Transportation Breakthroughs:

20th century technological infrastructure:

  • Building upon the developments of railroads and steamships were automobiles and supertankers, allowing for a stronger surging of goods and people through globalization.

  • Cars, buses, and trucks were automobiles that became widely consumed by the public.

    • This was thanks to America’s democratization of the Model T and the growing availability of cheap gasoline.

    • Cars also became a symbol of status and freedom for individuals

    • Cars and road infrastructure geographically geographically united nations.

      • Integrated remote rural areas firmly into a nation.

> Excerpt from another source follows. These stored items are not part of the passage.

-- ==== Sys2Proof/Machine/Operands.lean ====
section
/-! DEFINITION. The operand classes (30_encoding.md R82): working registers (10_state.md R13), register addressing (R14), computed
addresses (R15), register pairs (R16), memory addresses; and the instruction shapes built from them, each said once: two operands
(41_arithmetic.md R172), one operand (45_rotate_shift.md R256), register pairs, one bit (44_bit_manipulation.md R240), relative jumps.

Every place is found in the state before the instruction writes anything: a write to RP0, RP1, FLAGS or PP moves places from the next
instruction on (40_load.md R120; log 30). -/

namespace Sys2Proof.Machine

/-- The outcome of a meaning. -/
def finish : Res State → Host.Outcome State Fault Refusal
  | .ok s => .next s
  | .error (.fault f) => .fault f
  | .error (.refusal r) => .refused r

/-! ## Places -/

/-- The system control register at D0H + n (10_state.md R26). -/
def SysReg.ofNibble (n : Nibble) : SysReg :=
  match n.toNat with
  | 0x0 => .t0cnt | 0x1 => .t0data | 0x2 => .t0con | 0x3 => .btcon
  | 0x4 => .clkcon | 0x5 => .flags | 0x6 => .rp0 | 0x7 => .rp1
  | 0x8 => .sph | 0x9 => .spl | 0xA => .iph | 0xB => .ipl
  | 0xC => .irq | 0xD => .imr | 0xE => .sym | _ => .pp

/-- `wr_addr(n)` (10_state.md R13). -/
def State.workAddr (s : State) (n : Nibble) : Byte :=
  (if n.getLsbD 3 then s.rp1 else s.rp0).extractLsb' 3 5 ++ n.extractLsb' 0 3

/-- `Phys1[a]` (10_state.md R14). -/
def State.physLoc (s : State) (page : Nibble) (a : Byte) : Loc :=
  if a.toNat < 0xC0 then .ram page a
  else if a.toNat < 0xD0 then .common (a.extractLsb' 0 4)
  else if a.toNat < 0xE0 then .sys (SysReg.ofNibble (a.extractLsb' 0 4))
  else if a = 0xFF#8 ∧ s.flag .ba = false then .ipr
  else .bank (s.flag .ba) (a.extractLsb' 0 5)

/-- `r[n]` (10_state.md R13). -/
def State.workLoc (s : State) (page : Nibble) (n : Nibble) : Loc := s.physLoc page (s.workAddr n)

/-- `Reg[a]` (10_state.md R14): C0H to CFH is the working-register escape. -/
def State.regLoc (s : State) (page : Nibble) (a : Byte) : Loc :=
  if a.extractLsb' 4 4 = 0xC#4 then s.workLoc page (a.extractLsb' 0 4) else s.physLoc page a

/-- `r[n]` as a destination. -/
def State.dstWork (s : State) (n : Nibble) : Loc := s.workLoc s.dstPage n

/-- `Reg[a]` as a destination. -/
def State.dstReg (s : State) (a : Byte) : Loc := s.regLoc s.dstPage a

/-- `RegI[a]` as a destination (10_state.md R15). -/
def State.dstInd (s : State) (a : Byte) : Loc := .ram s.dstPage a

/-! ## Values -/

/-- The value of `r[n]`. -/
def State.readWork (s : State) (n : Nibble) : Res Byte := s.readLoc (s.workLoc s.srcPage n)

/-- The value of `Reg[a]`. -/
def State.readReg (s : State) (a : Byte) : Res Byte := s.readLoc (s.regLoc s.srcPage a)

/-- The value of `RegI[a]`. -/
def State.readInd (s : State) (a : Byte) : Res Byte := s.readLoc (.ram s.srcPage a)

/-- Class Ir: `RegI[ r[n] ]`. -/
def State.readWorkInd (s : State) (n : Nibble) : Res Byte := do
  let p ← s.readWork n
  s.readInd p

/-- Class IR: `RegI[ Reg[a] ]`. -/
def State.readRegInd (s : State) (a : Byte) : Res Byte := do
  let p ← s.readReg a
  s.readInd p

/-- The place of an IR destination: `RegI[ Reg[a] ]`. -/
def State.dstRegInd (s : State) (a : Byte) : Res Loc := do
  let p ← s.readReg a
  return s.dstInd p

/-- The number of the working register pair a 3-bit field names: the field and a 0 (30_encoding.md R87). -/
def pairNumber (p : Tri) : Nibble := p ++ 0#1

/-- `rr[p]`, high byte from the even register (10_state.md R16). -/
def State.readWorkPair (s : State) (p : Tri) : Res Word := do
  let hi ← s.readWork (pairNumber p)
  let lo ← s.readWork (pairNumber p + 1#4)
  return wordOf hi lo

/-- Goes on where a pair's address is even, refuses where it is odd (10_state.md R16; U4). -/
def evenOr (a : Byte) (r : Refusal) (k : Res α) : Res α := if bitAt a 0#3 then .error (.refusal r) else k

/-- `RR[a]` (10_state.md R16). -/
def State.readRegPair (s : State) (a : Byte) : Res Word :=
  evenOr a .oddPair do
    let hi ← s.readReg a
    let lo ← s.readReg (a + 1#8)
    return wordOf hi lo

/-- `RegI[p] :: RegI[p+1]`, p even (30_encoding.md R82). -/
def State.readIndPair (s : State) (p : Byte) : Res Word :=
  evenOr p .oddPair do
    let hi ← s.readInd p
    let lo ← s.readInd (p + 1#8)
    return wordOf hi lo

/-- Two bytes written to two places, the first place first. -/
def State.writeTwo (s : State) (hiLoc loLoc : Loc) (hi lo : Byte) : Res State := do
  let s1 ← s.writeLoc hiLoc hi
  s1.writeLoc loLoc lo

/-- A word written to the working register pair a field names. -/
def State.writeWorkPair (s : State) (p : Tri) (w : Word) : Res State :=
  s.writeTwo (s.dstWork (pairNumber p)) (s.dstWork (pairNumber p + 1#4)) (hiByte w) (loByte w)

/-! ## Shapes: a result stored with its flags -/

/-- The destination written, then the flags, in the order of the rules' pseudocode (41_arithmetic.md R160; log 29). -/
def State.storeResult (s : State) (dst : Loc) (r : AluResult) : Res State := do
  let s1 ← s.writeLoc dst r.value
  return s1.updateFlags r.flags

/-- A pair written, then the flags (41_arithmetic.md R168, R170). -/
def State.storePair (s : State) (hiLoc loLoc : Loc) (r : PairResult) : Res State := do
  let s1 ← s.writeTwo hiLoc loLoc r.high r.low
  return s1.updateFlags r.flags

/-! ## Shapes: two operands (41_arithmetic.md R172) -/

/-- Form r,r. -/
def State.alu_r_r (s : State) (f : Byte → Byte → AluResult) (dst src : Nibble) : Res State := do
  let a ← s.readWork dst
  let b ← s.readWork src
  s.storeResult (s.dstWork dst) (f a b)

/-- Form r,Ir. -/
def State.alu_r_Ir (s : State) (f : Byte → Byte → AluResult) (dst src : Nibble) : Res State := do
  let a ← s.readWork dst
  let b ← s.readWorkInd src
  s.storeResult (s.dstWork dst) (f a b)

/-- Form R,R. -/
def State.alu_R_R (s : State) (f : Byte → Byte → AluResult) (dst src : Byte) : Res State := do
  let a ← s.readReg dst
  let b ← s.readReg src
  s.storeResult (s.dstReg dst) (f a b)

/-- Form R,IR. -/
def State.alu_R_IR (s : State) (f : Byte → Byte → AluResult) (dst src : Byte) : Res State := do
  let a ← s.readReg dst
  let b ← s.readRegInd src
  s.storeResult (s.dstReg dst) (f a b)

/-- Form R,IM. -/
def State.alu_R_IM (s : State) (f : Byte → Byte → AluResult) (dst im : Byte) : Res State := do
  let a ← s.readReg dst
  s.storeResult (s.dstReg dst) (f a im)

/-- Form r,r of CP, TCM, TM: flags only. -/
def State.test_r_r (s : State) (f : Byte → Byte → FlagUpdate) (dst src : Nibble) : Res State := do
  let a ← s.readWork dst
  let b ← s.readWork src
  return s.updateFlags (f a b)

/-- Form r,Ir of CP, TCM, TM. -/
def State.test_r_Ir (s : State) (f : Byte → Byte → FlagUpdate) (dst src : Nibble) : Res State := do
  let a ← s.readWork dst
  let b ← s.readWorkInd src
  return s.updateFlags (f a b)

/-- Form R,R of CP, TCM, TM. -/
def State.test_R_R (s : State) (f : Byte → Byte → FlagUpdate) (dst src : Byte) : Res State := do
  let a ← s.readReg dst
  let b ← s.readReg src
  return s.updateFlags (f a b)

/-- Form R,IR of CP, TCM, TM. -/
def State.test_R_IR (s : State) (f : Byte → Byte → FlagUpdate) (dst src : Byte) : Res State := do
  let a ← s.readReg dst
  let b ← s.readRegInd src
  return s.updateFlags (f a b)

/-- Form R,IM of CP, TCM, TM. -/
def State.test_R_IM (s : State) (f : Byte → Byte → FlagUpdate) (dst im : Byte) : Res State := do
  let a ← s.readReg dst
  return s.updateFlags (f a im)

/-! ## Shapes: one operand (41_arithmetic.md R165 to R167; 42_logic.md R193; 45_rotate_shift.md R256) -/

/-- Form r. -/
def State.unary_r (s : State) (f : Byte → AluResult) (dst : Nibble) : Res State := do
  let a ← s.readWork dst
  s.storeResult (s.dstWork dst) (f a)

/-- Form R. -/
def State.unary_R (s : State) (f : Byte → AluResult) (dst : Byte) : Res State := do
  let a ← s.readReg dst
  s.storeResult (s.dstReg dst) (f a)

/-- Form IR: the operand is `RegI[ Reg[dst] ]`. -/
def State.unary_IR (s : State) (f : Byte → AluResult) (dst : Byte) : Res State := do
  let p ← s.readReg dst
  let a ← s.readInd p
  s.storeResult (s.dstInd p) (f a)

/-! ## Shapes: register pairs (41_arithmetic.md R168 to R171) -/

/-- Form RR of INCW and DECW. -/
def State.wide_RR (s : State) (f : Word → PairResult) (dst : Byte) : Res State := do
  let w ← s.readRegPair dst
  s.storePair (s.dstReg dst) (s.dstReg (dst + 1#8)) (f w)

/-- Form IR of INCW and DECW: the register named holds the even address of the pair. -/
def State.wide_IR (s : State) (f : Word → PairResult) (dst : Byte) : Res State := do
  let p ← s.readReg dst
  let w ← s.readIndPair p
  s.storePair (s.dstInd p) (s.dstInd (p + 1#8)) (f w)

/-- MULT with the multiplier n: the multiplicand is the even register (41_arithmetic.md R170). -/
def State.multiply (s : State) (dst n : Byte) : Res State :=
  evenOr dst .oddPair do
    let m ← s.readReg dst
    s.storePair (s.dstReg dst) (s.dstReg (dst + 1#8)) (multResult m n)

/-- The free values of a division. -/
def State.divideDraws (s : State) : DivideDraws where
  high := s.drawByte .divHigh
  low := s.drawByte .divLow
  carry := s.drawBit .carryFlag
  sign := s.drawBit .signFlag

/-- DIV by d (41_arithmetic.md R171): where the result is stated the pair is written and then the flags; where it is not, the flags and
then the pair, in the order of the rule's pseudocode. -/
def State.divide (s : State) (dst d : Byte) : Res State := do
  let n ← s.readRegPair dst
  let r := divideResult s.divideDraws n d
  if divideFits n d then s.storePair (s.dstReg dst) (s.dstReg (dst + 1#8)) r
  else (s.updateFlags r.flags).writeTwo (s.dstReg dst) (s.dstReg (dst + 1#8)) r.high r.low

/-! ## Shapes: one bit (44_bit_manipulation.md R240) -/

/-- Form r0,Rb of BAND, BOR, BXOR: bit 0 of the working register becomes f of it and bit b of the register. -/
def State.bit_r0_Rb (s : State) (f : Bool → Bool → Bool) (dst : Nibble) (src : Byte) (b : Tri) : Res State := do
  let x ← s.readWork dst
  let y ← s.readReg src
  let v := f (bitAt x 0#3) (bitAt y b)
  s.storeResult (s.dstWork dst) { value := withBit x 0#3 v, flags := bitFlags (s.drawBit .overflowFlag) v }

/-- Form Rb,r0 of BAND, BOR, BXOR: bit b of the register becomes f of it and bit 0 of the working register. -/
def State.bit_Rb_r0 (s : State) (f : Bool → Bool → Bool) (dst : Byte) (b : Tri) (src : Nibble) : Res State := do
  let x ← s.readReg dst
  let y ← s.readWork src
  let v := f (bitAt x b) (bitAt y 0#3)
  s.storeResult (s.dstReg dst) { value := withBit x b v, flags := bitFlags (s.drawBit .overflowFlag) v }

/-! ## Shapes: control transfer -/

/-- A jump to `(pc + sext_16(ra)) mod 2^16`, pc past the instruction (43_program_control.md R215). -/
def State.jumpRelative (s : State) (ra : Byte) : State := s.setPc (s.pc + sext16 ra)

/-- A relative jump where a condition holds. -/
def State.jumpIf (s : State) (c : Bool) (ra : Byte) : State := if c then s.jumpRelative ra else s

/-- A call: the target known, the return address pushed, then the jump (43_program_control.md R202). -/
def State.callTo (s : State) (target : Word) : Res State := do
  let s1 ← s.push16 s.pc
  return s1.setPc target

end Sys2Proof.Machine
end

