-- ==== Sys2Proof/Machine/CpuControl.lean ====
section
/-! DEFINITION. The CPU-control instructions (46_cpu_control.md). -/

namespace Sys2Proof.Machine

/-- CCF (R260). -/
def execCcf (s : State) : Host.Outcome State Fault Refusal := .next (s.putFlag .c (!s.flag .c))

/-- RCF (R261). -/
def execRcf (s : State) : Host.Outcome State Fault Refusal := .next (s.putFlag .c false)

/-- SCF (R262). -/
def execScf (s : State) : Host.Outcome State Fault Refusal := .next (s.putFlag .c true)

/-- DI (R263). -/
def execDi (s : State) : Host.Outcome State Fault Refusal := .next (s.putIe false)

/-- EI (R264); the next boundary may or may not take a request (D28). -/
def execEi (s : State) : Host.Outcome State Fault Refusal := .next ((s.putIe true).setLatency true)

/-- SB0 (R265). -/
def execSb0 (s : State) : Host.Outcome State Fault Refusal := .next (s.putFlag .ba false)

/-- SB1 (R266). -/
def execSb1 (s : State) : Host.Outcome State Fault Refusal := .next (s.putFlag .ba true)

/-- SRP IM (R267): `im` is bits 7..3 of the operand, of which bits 7..4 are used. -/
def execSrp_IM (im : BitVec 5) (_x : BitVec 1) (s : State) : Host.Outcome State Fault Refusal :=
  .next ((s.setRp0 (im.extractLsb' 1 4 ++ 0#1 ++ 0#3)).setRp1 (im.extractLsb' 1 4 ++ 1#1 ++ 0#3))

/-- SRP0 IM (R268). -/
def execSrp0_IM (im : BitVec 5) (_x : BitVec 1) (s : State) : Host.Outcome State Fault Refusal :=
  .next (s.setRp0 (im ++ 0#3))

/-- SRP1 IM (R269). -/
def execSrp1_IM (im : BitVec 5) (_x : BitVec 1) (s : State) : Host.Outcome State Fault Refusal :=
  .next (s.setRp1 (im ++ 0#3))

/-- NOP (R271). -/
def execNop (s : State) : Host.Outcome State Fault Refusal := .next s

/-- IDLE (R270). -/
def execIdle (s : State) : Host.Outcome State Fault Refusal := .next (s.setPower .idle)

/-- Whether STOP is honoured (R273, `STOP_ENABLE`): always, or while the key register holds its key. -/
def State.stopHonoured (s : State) : Bool :=
  match s.launch.stopKey with
  | none => true
  | some (l, key) => s.stored l == key

/-- STOP (R272); where it is not honoured it acts as a NOP (R273). -/
def execStop (s : State) : Host.Outcome State Fault Refusal := .next (if s.stopHonoured then s.setPower .stop else s)

end Sys2Proof.Machine
end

      • Cars thus facilitated the growth of huge suburbs, generating air pollution and traffic jams.

Communication & Information Breakthroughs:

The Communication Revolution: modern transformation from the 19th century to the present.

  • Began in the 19th c. with the electric telegraph and telephone

  • 20th c. vacuum tubes, transistors, microprocessors, and fiber-optic cables enabled radios, videos, televisions, and most recently computers, cell phones, and the Internet.

  • Became popular among developing countries worldwide. In most of Latin America, North Africa, the Middle East, and East Asia, 90 percent have TVs in the early 21st c.

    • The internet has connected over half of the global population by 2017 through web browsers

    • Cell phones make it easy for African developing countries to connect cheaply in contrast to expensive traditional landlines.

Effects of this:

  • Radio allows people of all classes and situations to become aware of international events

    • Were deemed helpful by Hitler and FDR to address their nations and maintain power during the Great Depression and World War II

    • Were deemed threatening to nations who sought to censor information, as in the Soviet Union, contributing to the fall of Communist rule in that country.

  • PCs and their uses have made it easy in the Western nations to engage in the technological revolution during the 1980s.

  • Education, business, and economics have been elevated, but also grown reliant on computers.

    • Commerce and industry has been elevated in many countries.

  • Informational tech has grown to be a concern due to suspicions of government or corporal involvement in personal information as well as its vulnerability to breaches.

Military Breakthroughs:

  • The World Wars had their scale of civilian deaths elevated by machine guns, explosives, fighter jets, submarines, tanks, atomic bombs, and radios.

  • The Cold War developed and studied upon energy forms to develop more tactical nuclear weapons like hydrogen bombs

  • These military technologies have been utilized by civilization for radar, nuclear energy, satellites, and the Internet.